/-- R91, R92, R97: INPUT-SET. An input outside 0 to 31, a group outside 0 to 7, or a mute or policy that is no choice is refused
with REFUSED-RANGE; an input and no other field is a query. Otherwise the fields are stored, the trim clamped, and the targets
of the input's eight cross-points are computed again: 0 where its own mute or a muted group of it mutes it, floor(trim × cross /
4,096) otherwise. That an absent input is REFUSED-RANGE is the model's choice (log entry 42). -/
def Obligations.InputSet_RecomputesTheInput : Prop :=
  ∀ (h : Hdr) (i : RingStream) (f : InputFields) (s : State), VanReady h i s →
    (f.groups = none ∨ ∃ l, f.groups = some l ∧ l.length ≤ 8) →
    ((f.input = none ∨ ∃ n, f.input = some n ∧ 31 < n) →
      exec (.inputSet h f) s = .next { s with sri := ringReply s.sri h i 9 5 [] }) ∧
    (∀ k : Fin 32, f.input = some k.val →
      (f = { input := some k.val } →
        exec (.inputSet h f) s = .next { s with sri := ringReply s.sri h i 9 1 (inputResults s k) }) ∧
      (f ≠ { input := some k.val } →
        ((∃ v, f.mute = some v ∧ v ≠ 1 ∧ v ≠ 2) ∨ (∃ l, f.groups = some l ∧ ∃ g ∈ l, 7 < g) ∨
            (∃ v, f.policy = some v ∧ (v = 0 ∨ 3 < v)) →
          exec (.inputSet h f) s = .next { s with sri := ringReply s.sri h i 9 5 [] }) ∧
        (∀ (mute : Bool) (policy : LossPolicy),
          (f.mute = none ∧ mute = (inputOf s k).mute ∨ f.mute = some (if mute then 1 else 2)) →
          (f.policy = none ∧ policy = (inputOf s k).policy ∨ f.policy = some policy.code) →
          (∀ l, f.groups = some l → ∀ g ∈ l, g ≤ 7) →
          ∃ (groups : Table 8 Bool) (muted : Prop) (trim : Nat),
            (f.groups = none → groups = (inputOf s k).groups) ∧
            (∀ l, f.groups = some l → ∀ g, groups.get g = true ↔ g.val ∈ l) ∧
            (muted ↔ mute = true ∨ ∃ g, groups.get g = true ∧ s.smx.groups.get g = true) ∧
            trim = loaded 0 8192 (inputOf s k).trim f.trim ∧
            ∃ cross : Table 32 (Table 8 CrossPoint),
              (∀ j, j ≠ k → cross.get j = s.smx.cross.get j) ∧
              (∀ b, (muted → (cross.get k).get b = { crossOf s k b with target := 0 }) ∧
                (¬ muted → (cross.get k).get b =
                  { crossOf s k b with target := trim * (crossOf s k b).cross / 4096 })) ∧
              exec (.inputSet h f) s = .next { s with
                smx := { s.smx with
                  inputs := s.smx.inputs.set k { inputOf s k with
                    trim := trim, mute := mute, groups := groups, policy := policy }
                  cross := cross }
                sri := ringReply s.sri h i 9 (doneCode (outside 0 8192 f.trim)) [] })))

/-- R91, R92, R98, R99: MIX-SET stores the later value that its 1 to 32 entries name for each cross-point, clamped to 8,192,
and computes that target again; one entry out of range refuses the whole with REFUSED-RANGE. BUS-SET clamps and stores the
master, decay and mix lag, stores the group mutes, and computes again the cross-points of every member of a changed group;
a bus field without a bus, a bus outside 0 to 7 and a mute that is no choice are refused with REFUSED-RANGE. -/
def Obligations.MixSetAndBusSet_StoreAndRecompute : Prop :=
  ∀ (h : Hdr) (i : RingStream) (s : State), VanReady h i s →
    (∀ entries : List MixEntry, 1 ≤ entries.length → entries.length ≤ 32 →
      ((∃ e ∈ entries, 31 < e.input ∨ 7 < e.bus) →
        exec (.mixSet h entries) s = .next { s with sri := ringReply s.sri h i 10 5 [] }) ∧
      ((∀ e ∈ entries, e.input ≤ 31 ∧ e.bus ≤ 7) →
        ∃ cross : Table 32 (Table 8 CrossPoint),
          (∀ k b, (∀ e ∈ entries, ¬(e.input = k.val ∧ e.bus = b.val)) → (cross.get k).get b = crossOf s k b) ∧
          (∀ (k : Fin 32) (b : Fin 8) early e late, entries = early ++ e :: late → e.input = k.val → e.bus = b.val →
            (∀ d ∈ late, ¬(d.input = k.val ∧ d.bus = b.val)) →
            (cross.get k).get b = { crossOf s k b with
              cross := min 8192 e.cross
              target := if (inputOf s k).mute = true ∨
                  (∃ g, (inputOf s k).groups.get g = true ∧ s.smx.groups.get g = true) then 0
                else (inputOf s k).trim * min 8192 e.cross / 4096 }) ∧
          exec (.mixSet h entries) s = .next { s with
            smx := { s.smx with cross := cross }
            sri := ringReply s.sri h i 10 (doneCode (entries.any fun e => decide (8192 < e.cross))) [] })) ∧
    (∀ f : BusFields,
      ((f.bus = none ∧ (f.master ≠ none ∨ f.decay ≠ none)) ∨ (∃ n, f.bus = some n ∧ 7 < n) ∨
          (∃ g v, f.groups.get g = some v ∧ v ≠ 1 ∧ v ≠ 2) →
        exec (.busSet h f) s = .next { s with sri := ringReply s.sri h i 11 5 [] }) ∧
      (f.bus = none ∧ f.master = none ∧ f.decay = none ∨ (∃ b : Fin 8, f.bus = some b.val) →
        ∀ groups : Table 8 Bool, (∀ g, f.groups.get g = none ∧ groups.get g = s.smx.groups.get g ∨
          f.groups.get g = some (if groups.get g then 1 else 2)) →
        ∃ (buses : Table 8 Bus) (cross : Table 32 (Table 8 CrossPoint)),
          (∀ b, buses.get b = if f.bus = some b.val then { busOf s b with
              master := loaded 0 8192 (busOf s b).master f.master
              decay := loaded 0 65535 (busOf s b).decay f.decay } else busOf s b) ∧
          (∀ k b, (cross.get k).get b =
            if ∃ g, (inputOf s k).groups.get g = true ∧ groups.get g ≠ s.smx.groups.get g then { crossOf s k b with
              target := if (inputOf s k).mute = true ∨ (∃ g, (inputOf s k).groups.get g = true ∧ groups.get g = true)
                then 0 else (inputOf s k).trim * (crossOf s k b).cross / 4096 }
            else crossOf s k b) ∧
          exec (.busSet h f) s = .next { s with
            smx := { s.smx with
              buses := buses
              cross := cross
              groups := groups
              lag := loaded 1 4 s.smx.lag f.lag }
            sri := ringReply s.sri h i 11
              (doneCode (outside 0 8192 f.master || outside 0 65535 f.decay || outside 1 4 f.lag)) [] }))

------------------------------------------------------------

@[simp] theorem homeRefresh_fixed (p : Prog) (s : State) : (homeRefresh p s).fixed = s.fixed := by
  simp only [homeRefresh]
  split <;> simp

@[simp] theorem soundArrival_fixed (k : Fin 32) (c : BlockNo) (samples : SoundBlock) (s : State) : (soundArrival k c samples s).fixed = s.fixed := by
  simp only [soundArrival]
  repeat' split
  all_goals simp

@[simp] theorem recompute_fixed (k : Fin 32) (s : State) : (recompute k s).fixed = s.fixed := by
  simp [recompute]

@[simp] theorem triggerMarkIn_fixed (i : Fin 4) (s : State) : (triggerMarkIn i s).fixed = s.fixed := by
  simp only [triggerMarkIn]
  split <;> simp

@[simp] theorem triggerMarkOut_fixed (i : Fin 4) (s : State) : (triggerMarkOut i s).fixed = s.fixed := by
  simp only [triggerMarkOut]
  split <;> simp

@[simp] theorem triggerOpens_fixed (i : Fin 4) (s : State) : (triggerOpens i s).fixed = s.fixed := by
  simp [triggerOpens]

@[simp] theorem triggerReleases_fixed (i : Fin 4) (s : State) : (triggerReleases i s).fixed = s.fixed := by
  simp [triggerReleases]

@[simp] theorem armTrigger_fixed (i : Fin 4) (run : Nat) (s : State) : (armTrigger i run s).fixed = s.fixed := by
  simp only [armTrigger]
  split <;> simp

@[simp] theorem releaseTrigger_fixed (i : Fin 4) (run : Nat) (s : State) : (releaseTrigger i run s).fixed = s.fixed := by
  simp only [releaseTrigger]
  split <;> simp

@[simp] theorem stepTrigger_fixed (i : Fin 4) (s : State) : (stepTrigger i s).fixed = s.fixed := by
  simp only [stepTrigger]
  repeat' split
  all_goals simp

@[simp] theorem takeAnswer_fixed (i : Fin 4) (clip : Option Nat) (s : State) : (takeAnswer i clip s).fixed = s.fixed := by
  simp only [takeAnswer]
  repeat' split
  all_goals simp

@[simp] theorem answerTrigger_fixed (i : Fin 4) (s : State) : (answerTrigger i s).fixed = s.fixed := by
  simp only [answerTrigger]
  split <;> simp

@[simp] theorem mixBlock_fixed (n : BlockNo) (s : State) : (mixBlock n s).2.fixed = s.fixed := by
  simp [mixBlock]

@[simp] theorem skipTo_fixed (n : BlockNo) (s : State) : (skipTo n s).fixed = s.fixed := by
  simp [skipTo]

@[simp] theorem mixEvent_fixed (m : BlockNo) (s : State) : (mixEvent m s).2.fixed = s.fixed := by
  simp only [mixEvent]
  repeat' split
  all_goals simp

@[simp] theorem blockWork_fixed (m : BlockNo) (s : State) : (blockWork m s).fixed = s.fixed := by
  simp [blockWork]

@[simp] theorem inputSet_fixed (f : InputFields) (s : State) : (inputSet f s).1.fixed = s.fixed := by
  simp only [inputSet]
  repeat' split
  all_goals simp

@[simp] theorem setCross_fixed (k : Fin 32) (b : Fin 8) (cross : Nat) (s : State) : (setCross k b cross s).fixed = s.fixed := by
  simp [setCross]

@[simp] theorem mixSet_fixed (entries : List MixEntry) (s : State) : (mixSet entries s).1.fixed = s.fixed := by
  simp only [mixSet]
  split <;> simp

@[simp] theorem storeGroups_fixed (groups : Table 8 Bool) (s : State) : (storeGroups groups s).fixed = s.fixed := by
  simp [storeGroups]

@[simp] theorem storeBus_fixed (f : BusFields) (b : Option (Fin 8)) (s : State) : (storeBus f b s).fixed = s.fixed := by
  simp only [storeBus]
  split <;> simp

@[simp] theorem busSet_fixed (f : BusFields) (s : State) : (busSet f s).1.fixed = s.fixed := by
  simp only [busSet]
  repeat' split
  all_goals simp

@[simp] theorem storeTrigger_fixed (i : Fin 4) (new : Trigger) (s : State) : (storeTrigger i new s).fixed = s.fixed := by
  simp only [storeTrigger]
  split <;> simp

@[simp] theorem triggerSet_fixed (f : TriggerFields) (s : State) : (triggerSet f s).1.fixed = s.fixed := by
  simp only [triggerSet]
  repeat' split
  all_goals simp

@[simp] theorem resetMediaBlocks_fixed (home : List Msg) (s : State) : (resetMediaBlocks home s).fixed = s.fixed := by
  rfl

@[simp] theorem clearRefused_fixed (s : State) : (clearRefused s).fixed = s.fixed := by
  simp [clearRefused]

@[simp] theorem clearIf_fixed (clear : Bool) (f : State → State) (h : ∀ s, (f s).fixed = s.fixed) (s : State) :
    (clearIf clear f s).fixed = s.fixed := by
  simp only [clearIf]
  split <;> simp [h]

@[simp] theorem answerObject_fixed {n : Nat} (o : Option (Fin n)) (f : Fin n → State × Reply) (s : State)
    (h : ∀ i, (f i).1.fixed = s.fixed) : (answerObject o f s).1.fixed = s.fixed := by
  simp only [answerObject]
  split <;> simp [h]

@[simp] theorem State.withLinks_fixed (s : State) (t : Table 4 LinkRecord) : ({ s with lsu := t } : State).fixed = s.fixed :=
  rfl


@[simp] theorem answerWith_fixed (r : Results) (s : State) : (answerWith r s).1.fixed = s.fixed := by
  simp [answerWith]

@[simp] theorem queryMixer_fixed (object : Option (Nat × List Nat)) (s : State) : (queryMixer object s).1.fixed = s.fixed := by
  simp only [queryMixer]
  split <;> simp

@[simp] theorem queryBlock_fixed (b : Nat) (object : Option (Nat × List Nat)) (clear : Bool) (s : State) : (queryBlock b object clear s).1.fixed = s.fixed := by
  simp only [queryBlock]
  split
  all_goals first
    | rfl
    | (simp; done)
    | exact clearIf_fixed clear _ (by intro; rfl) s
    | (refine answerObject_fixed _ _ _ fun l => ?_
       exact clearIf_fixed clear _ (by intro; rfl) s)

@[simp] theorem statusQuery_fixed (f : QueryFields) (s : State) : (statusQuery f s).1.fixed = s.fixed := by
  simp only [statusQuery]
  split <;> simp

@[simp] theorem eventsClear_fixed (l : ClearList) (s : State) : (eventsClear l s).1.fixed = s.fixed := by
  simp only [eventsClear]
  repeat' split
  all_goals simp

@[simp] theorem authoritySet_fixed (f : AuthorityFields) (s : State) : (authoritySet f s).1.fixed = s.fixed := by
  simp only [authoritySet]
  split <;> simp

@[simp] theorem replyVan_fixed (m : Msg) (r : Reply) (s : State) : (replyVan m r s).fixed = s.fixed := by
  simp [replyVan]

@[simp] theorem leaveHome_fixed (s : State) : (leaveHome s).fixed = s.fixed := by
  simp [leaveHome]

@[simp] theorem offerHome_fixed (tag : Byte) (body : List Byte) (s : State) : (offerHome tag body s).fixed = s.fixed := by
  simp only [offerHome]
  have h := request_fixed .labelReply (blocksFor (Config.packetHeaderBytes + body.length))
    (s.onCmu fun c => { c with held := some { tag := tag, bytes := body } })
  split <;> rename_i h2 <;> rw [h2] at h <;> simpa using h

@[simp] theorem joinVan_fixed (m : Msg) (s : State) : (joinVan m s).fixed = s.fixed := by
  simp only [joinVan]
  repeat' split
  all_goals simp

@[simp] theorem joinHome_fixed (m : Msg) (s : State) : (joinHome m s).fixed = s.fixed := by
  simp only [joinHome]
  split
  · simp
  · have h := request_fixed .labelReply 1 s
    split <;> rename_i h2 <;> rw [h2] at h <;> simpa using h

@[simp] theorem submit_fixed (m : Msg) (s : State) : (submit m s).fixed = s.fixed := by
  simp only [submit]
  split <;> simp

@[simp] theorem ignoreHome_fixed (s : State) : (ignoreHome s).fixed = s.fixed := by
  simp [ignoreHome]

------------------------------------------------------------

ACTIVITY ->
Looking at the records above, return exactly the lines from the line with "choice is refused" to the line with "(f.mute = none", both ends included.

EXERCISE RESULT ->
/-- R91, R92, R97: INPUT-SET. An input outside 0 to 31, a group outside 0 to 7, or a mute or policy that is no choice is refused
with REFUSED-RANGE; an input and no other field is a query. Otherwise the fields are stored, the trim clamped, and the targets
of the input's eight cross-points are computed again: 0 where its own mute or a muted group of it mutes it, floor(trim × cross /
4,096) otherwise. That an absent input is REFUSED-RANGE is the model's choice (log entry 42). -/
def Obligations.InputSet_RecomputesTheInput : Prop :=
  ∀ (h : Hdr) (i : RingStream) (f : InputFields) (s : State), VanReady h i s →
    (f.groups = none ∨ ∃ l, f.groups = some l ∧ l.length ≤ 8) →
    ((f.input = none ∨ ∃ n, f.input = some n ∧ 31 < n) →
      exec (.inputSet h f) s = .next { s with sri := ringReply s.sri h i 9 5 [] }) ∧
    (∀ k : Fin 32, f.input = some k.val →
      (f = { input := some k.val } →
        exec (.inputSet h f) s = .next { s with sri := ringReply s.sri h i 9 1 (inputResults s k) }) ∧
      (f ≠ { input := some k.val } →
        ((∃ v, f.mute = some v ∧ v ≠ 1 ∧ v ≠ 2) ∨ (∃ l, f.groups = some l ∧ ∃ g ∈ l, 7 < g) ∨
            (∃ v, f.policy = some v ∧ (v = 0 ∨ 3 < v)) →
          exec (.inputSet h f) s = .next { s with sri := ringReply s.sri h i 9 5 [] }) ∧
        (∀ (mute : Bool) (policy : LossPolicy),
          (f.mute = none ∧ mute = (inputOf s k).mute ∨ f.mute = some (if mute then 1 else 2)) →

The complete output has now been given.